[Records from a dataset]
- Opening Delimiter -

-- ==== Sys2Proof/Machine/Blocks/Bus.lean ====
section
/-!
DEFINITION. State of the bus ports (blocks CAN, SER and ETH, chapter 11_buses_and_serial.md).
Every field's default value is its value after reset.
-/
namespace Sys2Proof.Machine

/-- Error states of a CAN port (R409). -/
inductive CanPhase where
  | off | errorActive | errorPassive | busOff
deriving DecidableEq, Repr

/-- States of a transmit entry that is not FREE (R378): a FILLED one belongs to the submitter until the controller acknowledges it, the others to
the controller. -/
inductive TxPhase where
  | filled | pending | transmitting
deriving DecidableEq, Repr

/-- Why a submission is refused (R31, R379). -/
inductive TxRefusal where
  | domainOff | full | listenOnly | format
deriving DecidableEq, Repr

/-- Completion statuses of a transmit entry (R44, R378, R381, R382). -/
inductive TxStatus where
  | sent | sentAfterCancel | cancelled | superseded | abandoned | memFault
deriving DecidableEq, Repr

/-- How a transmission ends (R378, R385): sent, arbitration lost, an error, or a missing acknowledgement. -/
inductive CanEnd where
  | sent | lost | error | noAck
deriving DecidableEq, Repr

/-- Release gates (R378). -/
inductive TxGate where
  | none_ | strobe | tick
deriving DecidableEq, Repr

/-- A CAN data frame (R377). -/
structure CanFrame where
  /-- Identifier (R377; 29 bits). -/
  id : Nat := 0
  /-- 29-bit identifier (R377; 1 bit). -/
  ext : Bool := false
  /-- FD format (R377; 1 bit). -/
  fd : Bool := false
  /-- Data bytes (R377). -/
  data : Bytes := []
deriving DecidableEq, Repr

/-- Inbound Luquel frames: the consumers that a receive filter routes to, with the index of a thruster, bus or group (R377, R389). -/
inductive LuqIn where
  | azPitch (i : Nat) | thrFb (i : Nat) | joy | pwr (b : Nat) | extCap (g : Nat) | status
deriving DecidableEq, Repr

/-- An acceptance filter (R377). -/
structure CanFilter where
  /-- Identifier (29 bits). -/
  id : Nat := 0
  /-- Identifier bits compared (29 bits). -/
  mask : Nat := 0x1FFFFFFF
  /-- Identifier length: 29 bits (1 bit). -/
  ext : Bool := false
  /-- Format: FD (1 bit). -/
  fd : Bool := false
  /-- Consumer of a frame that matches. -/
  target : LuqIn := .joy
deriving DecidableEq, Repr

/-- A receive entry that a consumer owns (R383). -/
structure RxEntry where
  /-- The frame. -/
  frame : CanFrame := {}
  /-- Port that received it (2 bits). -/
  port : Nat := 0
  /-- Module time of its start of frame (64 bits). -/
  at_ : Nat := 0
deriving DecidableEq, Repr

/-- A transmit entry in use (R378). -/
structure TxEntry where
  /-- The frame. -/
  frame : CanFrame := {}
  /-- FILLED, PENDING or TRANSMITTING (R378). -/
  phase : TxPhase := .pending
  /-- Module time the release gate opens; 0 without a gate (R378; 64 bits). -/
  gateAt : Nat := 0
  /-- Tag of the submission (R53, R378). -/
  tag : Tag := {}
  /-- A CANCEL is held until arbitration is decided (R382; 1 bit). -/
  cancelHeld : Bool := false
  /-- Luquel class of the frame, for its mirror (R387; 3 bits). -/
  cls : Option Nat := none
  /-- Identity that TAG of a caller selects: order of submission on the port (R380). -/
  order : Nat := 0
deriving DecidableEq, Repr

/-- A CAN port (R376 to R388, R409). -/
structure CanPort where
  /-- CAN_STATUS STATE (R409; 2 bits). -/
  phase : CanPhase := .off
  /-- PORT_CFG word (R376, R409; 10 bits). -/
  cfg : CanPortCfg := {}
  /-- PORT_ERR TEC (R409; 9 bits). -/
  tec : Nat := 0
  /-- PORT_ERR REC (R409; 8 bits). -/
  rec_ : Nat := 0
  /-- Transmit entries owned by the controller (R378; at most 64). -/
  tx : List TxEntry := []
  /-- Order number of the next submission (R380). -/
  nextOrder : Nat := 0
  /-- TX_PENDING PEAK (R409; 7 bits). -/
  peak : Nat := 0
  /-- Completions returned to the submitters: tag, status, module time of the end of frame (R378). -/
  done : List (Tag × TxStatus × Nat) := []
  /-- Engine and status of the last refused submission (R379). -/
  refusedWith : Option (Nat × TxRefusal) := none
  /-- Tag word of the last CANCEL answered with NOTHING_PENDING (R382; 32 bits). -/
  nothingPending : Option Nat := none
  /-- Acceptance filters, at most 128, in their order (R377). -/
  filters : List CanFilter := []
  /-- Receive entries that consumers own, oldest first, at most 256; RX_HELD counts them (R383, R409). -/
  rx : List RxEntry := []
  /-- Bus-off recovery has been ordered or is automatic (R386; 1 bit). -/
  recovering : Bool := false
  /-- Module time of the bus-off (R386, R412; 64 bits). -/
  busOffAt : Nat := 0
  /-- Module time since which the port is error-active (R387; 64 bits). -/
  activeAt : Nat := 0
  /-- STANDBY mirrors of classes on this primary port are active (R387; 1 bit). -/
  mirrored : Bool := false
  /-- TX_COUNT, read-clear (R409; 32 bits). -/
  txCount : Nat := 0
  /-- RX_COUNT, read-clear (R409; 32 bits). -/
  rxCount : Nat := 0
  /-- RX_OVERRUN, read-clear (R383, R409; 32 bits). -/
  rxOverrun : Nat := 0
  /-- Module times of the frames dropped in the last second (R412; 64 bits each). -/
  drops : List Nat := []
  /-- Module time of the last CAN_RX_OVERRUN report (R383; 64 bits). -/
  overrunAt : Option Nat := none
  /-- RX_FILTERED, read-clear (R377, R409; 32 bits). -/
  rxFiltered : Nat := 0
  /-- ERR_FRAMES, read-clear (R409; 32 bits). -/
  errFrames : Nat := 0
  /-- BUSOFF_COUNT, read-clear (R409; 32 bits). -/
  busOffs : Nat := 0
  /-- CANCEL_COUNT CANCELLED, read-clear (R409; 16 bits). -/
  cancelled : Nat := 0
  /-- CANCEL_COUNT SENT_AFTER, read-clear (R409; 16 bits). -/
  sentAfter : Nat := 0
  /-- TX_OTHER SUPERSEDED, read-clear (R409; 16 bits). -/
  superseded : Nat := 0
  /-- TX_OTHER REFUSED, read-clear (R379, R409; 16 bits). -/
  refused : Nat := 0
  /-- LUQ_REJECT CHECK, read-clear (R391, R409; 16 bits). -/
  luqCheck : Nat := 0
  /-- LUQ_REJECT ALIVE, read-clear (R390, R409; 16 bits). -/
  luqAlive : Nat := 0
deriving DecidableEq, Repr

/-- The latest accepted THR_FB of a thruster (R394, R409). -/
structure ThrFb where
  /-- Status byte (R394, R409; 8 bits). -/
  status : Nat := 0
  /-- Port of the last accepted frame (R409; 2 bits). -/
  port : Nat := 0
  /-- FB_OUTPUT: OUTPUT_FB of the last accepted frame (R394, R409; 32 bits). -/
  out : Rat := 0
  /-- FB_AZIMUTH: AZ_FB of the last accepted frame, bam16 (R394, R409; 16 bits). -/
  az : Nat := 0
  /-- OUTPUT_FB of the last frame with OUT_VALID (R394; 32 bits). -/
  outValid : Rat := 0
  /-- AZ_FB of the last frame with AZ_VALID (R394; 16 bits). -/
  azValid : Nat := 0
  /-- Start of frame of the last accepted frame; none before the first (R394; 64 bits). -/
  at_ : Option Nat := none
deriving DecidableEq, Repr

/-- The parts of an EXT_CAP that have arrived (R397). -/
structure CapAssembly where
  /-- SEQ of the parts (R397; 16 bits). -/
  seq : Nat := 0
  /-- SAT (R397; 1 bit). -/
  sat : Bool := false
  /-- Parts received: PART and its twelve facet values (R397). -/
  parts : List (Nat × List Rat) := []
deriving DecidableEq, Repr

/-- Block CAN (R376 to R398, R409). -/
structure CanState where
  /-- Ports CAN0 to CAN3 (R376). -/
  ports : List CanPort := List.replicate 4 {}
  /-- Image assignment of the Luquel classes CMD, FB, JOY, PWR, ALLOC, STATUS (R387). -/
  classes : List CanClassCfg := []
  /-- Drive feedback of thrusters 0 to 15 (R394). -/
  fb : List ThrFb := List.replicate 16 {}
  /-- EXT_CAP parts by group, 0 to 63 (R397). -/
  caps : List (Nat × CapAssembly) := []
  /-- ALIVE values accepted in the last 100 ms whose second copy has not arrived: key of the frame, value, port and module time (R387). -/
  alive : List (Nat × Nat × Nat × Nat) := []
  /-- Last accepted ALIVE per frame and port, keyed by 4 × the frame's key + port: value and module time (R390). -/
  aliveOn : List (Nat × Nat × Nat) := []
  /-- SEQ field of AZPITCH_CMD per thruster (R393; 8 bits). -/
  azSeq : List Nat := List.replicate 16 0
  /-- Slew fields of the last AZPITCH_CMD per thruster (R393; 4 bits). -/
  azSlew : List Nat := List.replicate 16 0
  /-- Slew fields of the LEAD's last AZPITCH_CMD per thruster (R423; 4 bits). -/
  leadSlew : List Nat := List.replicate 16 0
  /-- PORT_SEL (R409; 2 bits). -/
  portSel : Nat := 0
  /-- FB_SEL (R409; 4 bits). -/
  fbSel : Nat := 0
  /-- CAN_CMD_RESULT RESULT (R409; 4 bits). -/
  cmdResult : Nat := 0
  /-- CAN_CMD_RESULT SESSION (R409; 5 bits). -/
  cmdSession : Nat := 0
  /-- MIRROR_COUNT, read-clear (R409; 32 bits). -/
  mirrors : Nat := 0
deriving DecidableEq, Repr

/-- A serial port (R399 to R403, R410). -/
structure SerPort where
  /-- Image configuration (R399, R410). -/
  cfg : SerPortCfg := {}
  /-- SER_STATUS SILENT (R402, R410; 1 bit). -/
  silent : Bool := false
  /-- Module time of the last accepted input; LAST_RX (R410; 64 bits). -/
  lastRx : Nat := 0
  /-- Accepted input has arrived since start-up (R410; 1 bit). -/
  heard : Bool := false
  /-- RX_SENTENCES, read-clear (R410; 32 bits). -/
  rx : Nat := 0
  /-- RX_ERRORS FRAMING, CHECKSUM, OVERLONG, UNBOUND, read-clear (R410; 8 bits each). -/
  rxErrors : List Nat := [0, 0, 0, 0]
  /-- TX_SENTENCES, read-clear (R410; 32 bits). -/
  tx : Nat := 0
  /-- TX_DROPPED, read-clear (R403, R410; 32 bits). -/
  txDropped : Nat := 0
  /-- Module time at which the port began to listen for this start-up (R402; 64 bits). -/
  openAt : Nat := 0
  /-- Module time at which the port became SILENT (R402, R412; 64 bits). -/
  silentAt : Nat := 0
  /-- TOV of the last sentence of each kind formed or dropped (R403; 64 bits each). -/
  formedAt : List (Option Nat) := List.replicate 5 none
  /-- Module time at which the line has sent what it holds (R403; 64 bits). -/
  busyUntil : Nat := 0
  /-- Sentences of the last second, newest last, with the module time sending begins (R403, R410). -/
  sent : List (Nat × Bytes) := []
deriving DecidableEq, Repr

/-- A GST held to meet its GGA, or a GGA held to meet its GST (R401). -/
structure GstHold where
  /-- Reference slot of the binding (R401; 5 bits). -/
  slot : Nat := 0
  /-- UTC time of the sentence, ns of the day (R401). -/
  utc : Nat := 0
  /-- Time stamp of the GGA's value (R148; 64 bits). -/
  stamp : Nat := 0
  /-- σ latitude and σ longitude of a GST; none for a GGA (R401). -/
  sigma : Option (Rat × Rat) := none
  /-- Module time of its arrival (R401; 64 bits). -/
  at_ : Nat := 0
deriving DecidableEq, Repr

/-- Block SER (R399 to R404, R410). -/
structure SerState where
  /-- Ports SER0 to SER3 (R399). -/
  ports : List SerPort := List.replicate 4 {}
  /-- SER_SEL (R410; 2 bits). -/
  sel : Nat := 0
  /-- GST and GGA pairs that wait for one another (R401). -/
  gst : List GstHold := []
deriving DecidableEq, Repr

/-- An Ethernet port (R405 to R408, R411). -/
structure EthPort where
  /-- Image configuration (R405, R411). -/
  cfg : EthIfCfg := {}
  /-- ETH_STATUS LINK (R405, R411; 1 bit). -/
  link : Bool := false
  /-- The link was up and has gone down: LINK_DOWN has been raised and not yet LINK_UP (R57, R411; 1 bit). -/
  lost : Bool := false
  /-- ETH_STATUS SPEED (R411; 2 bits). -/
  speed : Nat := 0
  /-- MAC address, factory value (R411; 48 bits). -/
  mac : Nat := 0
  /-- RX_FRAMES, read-clear (R411; 32 bits). -/
  rxFrames : Nat := 0
  /-- TX_FRAMES, read-clear (R411; 32 bits). -/
  txFrames : Nat := 0
  /-- RX_DROPPED, read-clear (R406, R411; 32 bits). -/
  rxDropped : Nat := 0
  /-- RX_FCS, read-clear (R411; 32 bits). -/
  rxFcs : Nat := 0
  /-- S450_RX, read-clear (R411; 32 bits). -/
  s450Rx : Nat := 0
  /-- S450_REJECT HEADER, read-clear (R407, R411; 16 bits). -/
  s450Header : Nat := 0
  /-- S450_REJECT SENTENCE, read-clear (R411; 16 bits). -/
  s450Sentence : Nat := 0
  /-- S450_TX, read-clear (R411; 32 bits). -/
  s450Tx : Nat := 0
  /-- TCP_REFUSED, read-clear (R406, R411; 32 bits). -/
  tcpRefused : Nat := 0
  /-- Second of module time the frame tally counts in (R406; 64 bits). -/
  second : Nat := 0
  /-- Frames received in that second (R406; 32 bits). -/
  frames : Nat := 0
  /-- Frames dropped in that second (R406, R412; 32 bits). -/
  dropped : Nat := 0
  /-- Echo replies sent in that second (R406; 4 bits). -/
  echoes : Nat := 0
  /-- Line count n: modulo 1,000 (R408; 10 bits). -/
  line : Nat := 0
  /-- TOV of the last sentence of each kind sent (R403, R408; 64 bits each). -/
  formedAt : List (Option Nat) := List.replicate 5 none
  /-- Multicast groups joined by IGMPv2: transmission groups of IEC 61162-450 (R406). -/
  joined : List Nat := []
  /-- Last IEC 61162-450 datagram sent: transmission group, multicast TTL and bytes (R408). -/
  out : Option (Nat × Nat × Bytes) := none
deriving DecidableEq, Repr

/-- What an Ethernet frame is to the module (R406): an ARP request or ICMP echo request for its address, a frame of a service it
accepts, a datagram to another port, a frame that fails its check, or one that finds no receive buffer (R411). -/
inductive EthRx where
  | arp | echo | service | otherPort | fcsError | overrun
deriving DecidableEq, Repr

/-- Block ETH (R405 to R408, R411). -/
structure EthState where
  /-- Ports ETH1 and ETH2 (R405). -/
  ports : List EthPort := List.replicate 2 {}
  /-- ETH_SEL (R411; 1 bit). -/
  sel : Nat := 0
  /-- Image's IEC 61162-450 input bindings by number (R407, R560). -/
  binds : List (Nat × S450Cfg) := []
deriving DecidableEq, Repr

end Sys2Proof.Machine
end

- Closing Delimiter -

- TASK ITEM: Using the data above, print exactly the lines from the line that contains "format (R377; 1 bit). -/" through the line that contains "compared (29 bits). -/", with both included.

- REPLY TO THE TASK:
  /-- FD format (R377; 1 bit). -/
  fd : Bool := false
  /-- Data bytes (R377). -/
  data : Bytes := []
deriving DecidableEq, Repr

/-- Inbound Luquel frames: the consumers that a receive filter routes to, with the index of a thruster, bus or group (R377, R389). -/
inductive LuqIn where
  | azPitch (i : Nat) | thrFb (i : Nat) | joy | pwr (b : Nat) | extCap (g : Nat) | status
deriving DecidableEq, Repr

/-- An acceptance filter (R377). -/
structure CanFilter where
  /-- Identifier (29 bits). -/
  id : Nat := 0
  /-- Identifier bits compared (29 bits). -/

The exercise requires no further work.